These models can easily be extended to include uncertainty through Bayesian inference. For example, Bayesian linear regression is achieved by assuming that both the response variables and the model parameters are drawn from distributions, with the aim to find the posterior distribution of the model parameters given the input and output variables. By specifying a Gaussian likelihood, with a Gaussian prior on our coefficients, in expectation, our posterior is the same as that of ridge regression. We can evaluate full posterior uncertainty by sampling from the posterior distribution.

Toy Example of Random Fourier Features for Spatial Analysis

As an example, we simulate a non-linear spatial regression problem. The code for this example is provided in Supplementary Code 4. A set of random points in space is generated, such that each location has unique coordinates (longitude and latitude). Each location has a response variable generated from the same latent function as in Figure 2 with added Gaussian noise ( $\textbf{y}=\textbf{x}_{1}^{2}+\textbf{x}_{2}^{2}+\epsilon$ where $\epsilon\sim N(\mu=0,\sigma^{2}=1)$ ). In figure 4a we show random 500 points drawn from the spatial process (the code can easily be changed to any function of the user’s choice). Note that in the provided code generates points at random and therefore a user’s results may differ from the exact results shown here.

The simulated data were used to train three models, a linear regression model, a non-linear, kernel regression model and a kernel ridge regression model (KRR). Both the kernel regression and kernel ridge regression models use RFFs to approximate a Gaussian kernel approximation (user can specify the number of features).

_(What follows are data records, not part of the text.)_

-- ==== Sys2Proof/Tests/Slice0.lean ====
section
/-!
SUPPORT. Tests of single words and single steps against the spec's own examples, and for every statement that has
hypotheses a state and operands that meet them, clause by clause (`witness_…`).
-/

open Sys2Proof Sys2Proof.Machine Sys2Proof.Safety

namespace Sys2Proof.Tests

set_option Elab.async false

/-! ### Rows to test with -/

/-- A row with every field zero. -/
def row0 : Row := ⟨⟨false, 0⟩, none, .f32, .v 0, .v 0, .v 0, .v 0, .rne, false, false, 0⟩

/-- A row that the entry of an operation allows, with the immediate given. -/
def rowFor (mk : Row → Instr) (imm : BitVec 16) : Row :=
  match (mk row0).shape? with
  | none => row0
  | some sh =>
    let src (k : SKind) : Opnd := match k with
      | .s => .x 15
      | .p => .pred 1
      | .q => .queue ⟨false, 0⟩
      | .mBank => .mat (.acc 0)
      | .mXa => .mat .xa
      | .mCbOrNone => .mat (.cb 0)
      | .mAcc => .mat (.acc 3)
      | .unused => .v 0
      | .cvtB => .v 0
    { row0 with
      imm := imm
      ty := match sh.ty with
        | .untyped => .f32
        | .ints => .i32
        | .signed => .i16
        | .floats => .bf16
        | .words => .n32
        | .nibbles => .n8
      dst := match sh.d with
        | .unused => .v 0
        | .d => .v 63
        | .p => .pred 7
        | .q => .queue ⟨true, 15⟩
        | .mAccz => .mat .xa
        | .mBank => .mat (.acc 3)
        | .mCb => .mat (.cb 1)
      sa := src sh.a, sb := src sh.b, sc := src sh.c }

/-- Whether such a row goes in a state. -/
def goes (s : State) (imm : BitVec 16) (mk : Row → Instr) : Bool := rowGoes (mk (rowFor mk imm)) (rowFor mk imm) s

/-- Ring 0 with a context bound to it. -/
def onCtx0 (f : Ctx → Ctx) : State := State.reset.onRing 0 fun r => { r with bound := true, slotState := .running, ctx := f r.ctx }

/-- Ring 0 with a context bound to it, and what else the ring holds. -/
def onRing0 (f : Ring → Ring) : State := (onCtx0 id).onRing 0 f

/-- Ring 0 with a record and an occupant on stripe 0. -/
def onStripe0 (rc : Rec) (o : Occupant) : State := onRing0 fun r => r.setStripe 0 { Stripe.reset with record := some rc, occ := some o }

/-- A record of a header and nothing else. -/
def rec0 : Rec := ⟨0, [], [], 0, []⟩

/-- An entry of a word queue, seen from ring cycle 0. -/
def meta0 : QMeta := ⟨false, false, allTags, 0, 0, 0, false⟩

/-- A queue that holds one entry. -/
def one : QState := { QState.reset with tail := 1, info := [(0, meta0)] }

/-- A request of the context of ring 0. -/
def req0 : Req :=
  { id := 0, ring := 0, ctx := 0, asid := 0, party := .seq, kind := .read, parts := [], wdi := 0, lines := 0, tc := 0,
    purpose := .ald, done := none, stop := none, poison := false, cls := 0, line := 0, stale := false }

/-! ### The words of the spec -/

/-- Every check of WellFormed refuses a term, with the code of R127: R101, R102, R103, R113 (IMM, MOD, PRO), R187, R188, R197, R209,
R231, R246, R249, R68, R235, R110, R148, R153, R40, R79, R175, R304, R320. -/
theorem test_ill_formed :
    ([(.iadd row0, 6), (.iadd { row0 with ty := .i32, dst := .pred 1 }, 6), (.iadd { row0 with ty := .i32, sc := .v 1 }, 6),
      (.pand { row0 with dst := .pred 0, sa := .pred 1, sb := .pred 1 }, 6),
      (.iadd { row0 with ty := .i32, imm := 1 }, 6), (.iand { row0 with ty := .i32, sat := true }, 6),
      (.iadd { row0 with ty := .i32, rm := .rup }, 6), (.sst { row0 with z := true }, 6),
      (.iadd { row0 with ty := .i32, pro := some 1 }, 6), (.icmpEq { row0 with ty := .i16, pro := some 1 }, 6),
      (.icmpEq { row0 with ty := .i32, pro := some 0 }, 6), (.iadd { row0 with ty := .n32, sb := .imm 63 }, 6),
      (.ibfx { row0 with ty := .i16, imm := 0x1100 }, 6), (.cvt { row0 with imm := 0 }, 6), (.ftoi { row0 with ty := .i8 }, 6),
      (.lredAdd { row0 with ty := .i32, rm := .rtz }, 6), (.qtx { row0 with dst := .queue ⟨true, 0⟩, sa := .queue ⟨true, 0⟩ }, 6),
      (.accrd { row0 with sa := .mat (.ckr 0), imm := 1 }, 6), (.accwr { row0 with dst := .mat (.ckc 0), imm := 1 }, 6),
      (.cmerge { row0 with dst := .mat (.cb 0), sa := .mat (.cb 0) }, 6), (.xcfg { row0 with imm := 256 }, 6),
      (.imov { row0 with dst := .port .dn, z := true }, 6), (.imov { row0 with dst := .port (.tap 0), z := true }, 6),
      (.imov { row0 with dst := .port .up }, 7), (.imov { row0 with sa := .port .dn }, 7),
      (.mmaBf16 ⟨false, ⟨false, 1⟩, ⟨false, 1⟩, 0, 0, false, false, false, false, 0, 0, 0, 0⟩, 6),
      (.mmaF8 ⟨false, ⟨false, 1⟩, ⟨true, 1⟩, 0, 1, false, false, false, false, 0, 0, 0, 0⟩, 6),
      (.mmc ⟨false, ⟨false, 1⟩, ⟨true, 1⟩, 1, 0, false, false, false, false, 0, 0, 0, 0⟩, 6),
      (.mmcCh ⟨false, ⟨false, 1⟩, ⟨true, 1⟩, 0, 3, false, false, false, false, 0, 0, 0, 0⟩, 6),
      (.stepNop (.goto (.line 6) 0), 4), (.waits 0x40 false .fall, 3), (.kset 0 true 0x10000 .fall, 3),
      (.fmtset 0 0 .fall, 11), (.qset 0 0 0 0 none .fall, 3), (.sbar 0 .ring none .fall, 3),
      (.atom .fadd true ⟨false, 0⟩ 0 ⟨false, 0⟩ ⟨false, 0⟩ 0 .fall, 3),
      (.atom .add true ⟨false, 0⟩ 0 ⟨false, 0⟩ ⟨false, 1⟩ 0 .fall, 3), (.capq 0 18 .fall, 3)] : List (Instr × Nat)).all
      (fun e => e.1.check.map Refused.code == some e.2) = true := by decide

We assume, as is common for nearly all real-world spatial processes, that we only observe a subset of all possible locations. Therefore, models are trained on only 20% of all the generated points, shown in Figure 4b. The remaining data not used to training is used for testing.

Each model was trained using the same training data and their predictive performance measured by MSE for the testing data. For both kernel methods (kernel regression and kernel ridge regression), 100 Fourier features are used. For KRR, k-fold cross-validation was used to find the optimal regularisation parameter ( $\lambda_{ridge}$ ). The training and testing performance of the three models are shown in Table 2. As expected, the non-linear nature of the latent function results in very poor performance of the linear model with large training and testing error. The difference between the kernel regression (without regularisation) and KRR (with regularisation) is indicative of bias-variance trade-off discussed earlier.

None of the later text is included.